BEGIN DATA TO USE

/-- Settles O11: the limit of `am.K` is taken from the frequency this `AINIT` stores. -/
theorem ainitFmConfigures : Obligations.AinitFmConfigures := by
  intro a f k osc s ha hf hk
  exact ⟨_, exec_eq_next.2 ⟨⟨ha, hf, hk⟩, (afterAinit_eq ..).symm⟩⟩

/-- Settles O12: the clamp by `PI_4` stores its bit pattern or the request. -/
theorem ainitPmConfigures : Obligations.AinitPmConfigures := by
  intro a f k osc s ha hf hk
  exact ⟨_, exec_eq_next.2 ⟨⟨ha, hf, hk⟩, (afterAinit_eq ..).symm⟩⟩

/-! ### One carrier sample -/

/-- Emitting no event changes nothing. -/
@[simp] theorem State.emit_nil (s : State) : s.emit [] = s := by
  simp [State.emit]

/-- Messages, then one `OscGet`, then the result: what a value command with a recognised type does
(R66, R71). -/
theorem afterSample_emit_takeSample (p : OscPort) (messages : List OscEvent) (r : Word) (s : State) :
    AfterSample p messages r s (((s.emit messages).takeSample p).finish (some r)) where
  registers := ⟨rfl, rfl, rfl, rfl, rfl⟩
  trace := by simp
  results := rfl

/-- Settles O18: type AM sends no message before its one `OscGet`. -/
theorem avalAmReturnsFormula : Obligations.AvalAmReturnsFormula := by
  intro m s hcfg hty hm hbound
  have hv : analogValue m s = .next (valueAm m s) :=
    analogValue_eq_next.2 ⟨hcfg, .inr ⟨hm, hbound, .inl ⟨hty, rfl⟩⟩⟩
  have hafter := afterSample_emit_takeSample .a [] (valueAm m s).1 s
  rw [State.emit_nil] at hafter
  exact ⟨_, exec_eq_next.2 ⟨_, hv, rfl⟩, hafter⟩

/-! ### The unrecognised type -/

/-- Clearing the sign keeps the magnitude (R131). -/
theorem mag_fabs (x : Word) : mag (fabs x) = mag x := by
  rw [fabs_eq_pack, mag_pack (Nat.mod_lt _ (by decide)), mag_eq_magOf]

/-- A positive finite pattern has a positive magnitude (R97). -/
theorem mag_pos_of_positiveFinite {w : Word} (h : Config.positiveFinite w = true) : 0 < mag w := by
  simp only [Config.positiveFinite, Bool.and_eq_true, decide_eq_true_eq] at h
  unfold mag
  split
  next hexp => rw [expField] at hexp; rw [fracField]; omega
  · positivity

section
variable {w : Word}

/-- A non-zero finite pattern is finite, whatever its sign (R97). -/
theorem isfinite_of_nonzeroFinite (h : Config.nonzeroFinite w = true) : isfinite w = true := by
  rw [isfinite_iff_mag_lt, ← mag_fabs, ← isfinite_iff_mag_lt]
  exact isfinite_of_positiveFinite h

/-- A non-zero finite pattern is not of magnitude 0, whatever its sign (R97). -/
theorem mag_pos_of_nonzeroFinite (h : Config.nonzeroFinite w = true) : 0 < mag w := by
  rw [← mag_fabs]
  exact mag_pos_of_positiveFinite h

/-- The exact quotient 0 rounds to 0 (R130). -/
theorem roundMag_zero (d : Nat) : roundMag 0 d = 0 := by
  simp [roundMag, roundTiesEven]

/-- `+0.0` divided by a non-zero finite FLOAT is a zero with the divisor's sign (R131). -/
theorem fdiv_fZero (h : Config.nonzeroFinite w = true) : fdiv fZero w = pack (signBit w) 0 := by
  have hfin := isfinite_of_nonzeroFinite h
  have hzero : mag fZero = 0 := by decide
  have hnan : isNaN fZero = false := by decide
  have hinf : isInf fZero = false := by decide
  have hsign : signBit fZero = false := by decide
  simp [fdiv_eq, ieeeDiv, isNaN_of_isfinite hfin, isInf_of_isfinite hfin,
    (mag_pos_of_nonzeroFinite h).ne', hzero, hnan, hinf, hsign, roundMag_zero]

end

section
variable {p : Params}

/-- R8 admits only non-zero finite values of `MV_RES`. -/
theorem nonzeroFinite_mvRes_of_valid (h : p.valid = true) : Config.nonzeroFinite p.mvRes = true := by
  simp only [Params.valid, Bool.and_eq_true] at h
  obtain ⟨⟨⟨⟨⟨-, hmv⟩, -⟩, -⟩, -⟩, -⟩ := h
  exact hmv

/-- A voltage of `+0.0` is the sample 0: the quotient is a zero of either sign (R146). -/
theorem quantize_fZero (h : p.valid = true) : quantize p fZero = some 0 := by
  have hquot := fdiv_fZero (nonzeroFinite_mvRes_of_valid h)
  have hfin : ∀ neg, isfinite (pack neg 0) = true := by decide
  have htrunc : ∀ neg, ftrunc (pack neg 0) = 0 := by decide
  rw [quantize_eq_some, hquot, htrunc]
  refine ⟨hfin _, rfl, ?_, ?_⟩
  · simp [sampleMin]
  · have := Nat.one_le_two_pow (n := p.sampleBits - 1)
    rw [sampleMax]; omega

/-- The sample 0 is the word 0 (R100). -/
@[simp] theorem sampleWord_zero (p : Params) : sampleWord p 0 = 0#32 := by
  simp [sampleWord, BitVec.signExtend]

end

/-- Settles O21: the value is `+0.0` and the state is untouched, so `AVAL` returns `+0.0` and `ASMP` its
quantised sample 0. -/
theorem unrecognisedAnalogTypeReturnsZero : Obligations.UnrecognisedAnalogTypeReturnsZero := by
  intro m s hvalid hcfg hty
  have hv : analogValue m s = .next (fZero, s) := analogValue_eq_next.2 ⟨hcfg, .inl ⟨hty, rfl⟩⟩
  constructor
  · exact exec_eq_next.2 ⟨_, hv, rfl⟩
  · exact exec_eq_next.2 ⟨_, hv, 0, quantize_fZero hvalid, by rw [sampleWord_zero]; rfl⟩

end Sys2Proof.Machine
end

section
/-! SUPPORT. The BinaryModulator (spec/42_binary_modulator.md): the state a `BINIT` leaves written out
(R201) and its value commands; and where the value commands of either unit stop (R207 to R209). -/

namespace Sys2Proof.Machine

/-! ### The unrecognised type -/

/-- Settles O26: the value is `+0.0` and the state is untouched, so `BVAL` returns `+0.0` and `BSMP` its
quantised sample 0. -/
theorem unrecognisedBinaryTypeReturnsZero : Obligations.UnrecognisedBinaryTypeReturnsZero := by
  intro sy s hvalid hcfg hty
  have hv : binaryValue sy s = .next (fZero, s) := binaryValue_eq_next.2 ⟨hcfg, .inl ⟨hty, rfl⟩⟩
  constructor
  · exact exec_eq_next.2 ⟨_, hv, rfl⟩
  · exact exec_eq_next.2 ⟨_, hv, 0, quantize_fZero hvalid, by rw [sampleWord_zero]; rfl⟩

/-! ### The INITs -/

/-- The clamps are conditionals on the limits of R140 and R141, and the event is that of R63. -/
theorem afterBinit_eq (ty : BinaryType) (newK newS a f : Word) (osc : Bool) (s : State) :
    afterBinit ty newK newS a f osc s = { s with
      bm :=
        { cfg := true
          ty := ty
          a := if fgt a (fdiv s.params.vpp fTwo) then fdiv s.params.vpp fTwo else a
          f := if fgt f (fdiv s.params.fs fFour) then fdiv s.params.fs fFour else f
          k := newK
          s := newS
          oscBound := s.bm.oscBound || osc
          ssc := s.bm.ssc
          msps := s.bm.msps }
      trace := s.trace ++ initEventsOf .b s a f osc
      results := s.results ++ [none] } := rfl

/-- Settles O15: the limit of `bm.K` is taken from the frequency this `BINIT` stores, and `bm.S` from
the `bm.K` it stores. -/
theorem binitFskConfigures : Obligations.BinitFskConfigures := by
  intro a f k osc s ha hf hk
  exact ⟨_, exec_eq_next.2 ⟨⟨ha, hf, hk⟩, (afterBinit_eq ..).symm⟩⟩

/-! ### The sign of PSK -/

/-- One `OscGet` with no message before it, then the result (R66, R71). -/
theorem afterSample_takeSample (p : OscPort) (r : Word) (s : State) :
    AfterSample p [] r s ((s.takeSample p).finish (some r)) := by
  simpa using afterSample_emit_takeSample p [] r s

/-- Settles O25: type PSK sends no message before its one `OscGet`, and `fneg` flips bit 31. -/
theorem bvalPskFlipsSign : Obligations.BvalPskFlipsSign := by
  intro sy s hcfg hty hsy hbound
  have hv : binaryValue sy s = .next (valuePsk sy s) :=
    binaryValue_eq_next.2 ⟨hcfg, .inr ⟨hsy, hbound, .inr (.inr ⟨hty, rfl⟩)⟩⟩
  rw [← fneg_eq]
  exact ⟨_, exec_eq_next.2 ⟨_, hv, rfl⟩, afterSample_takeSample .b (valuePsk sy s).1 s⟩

END DATA TO USE

◆ **WHAT YOU WILL DO**:
Take the line above containing "theorem afterSample_takeSample (p", the line containing "have hv : binaryValue sy s = .next (valuePsk", and all lines in between, and copy them exactly without anything else.

◆ **RESPONSE AREA**:
theorem afterSample_takeSample (p : OscPort) (r : Word) (s : State) :
    AfterSample p [] r s ((s.takeSample p).finish (some r)) := by
  simpa using afterSample_emit_takeSample p [] r s

/-- Settles O25: type PSK sends no message before its one `OscGet`, and `fneg` flips bit 31. -/
theorem bvalPskFlipsSign : Obligations.BvalPskFlipsSign := by
  intro sy s hcfg hty hsy hbound
  have hv : binaryValue sy s = .next (valuePsk sy s) :=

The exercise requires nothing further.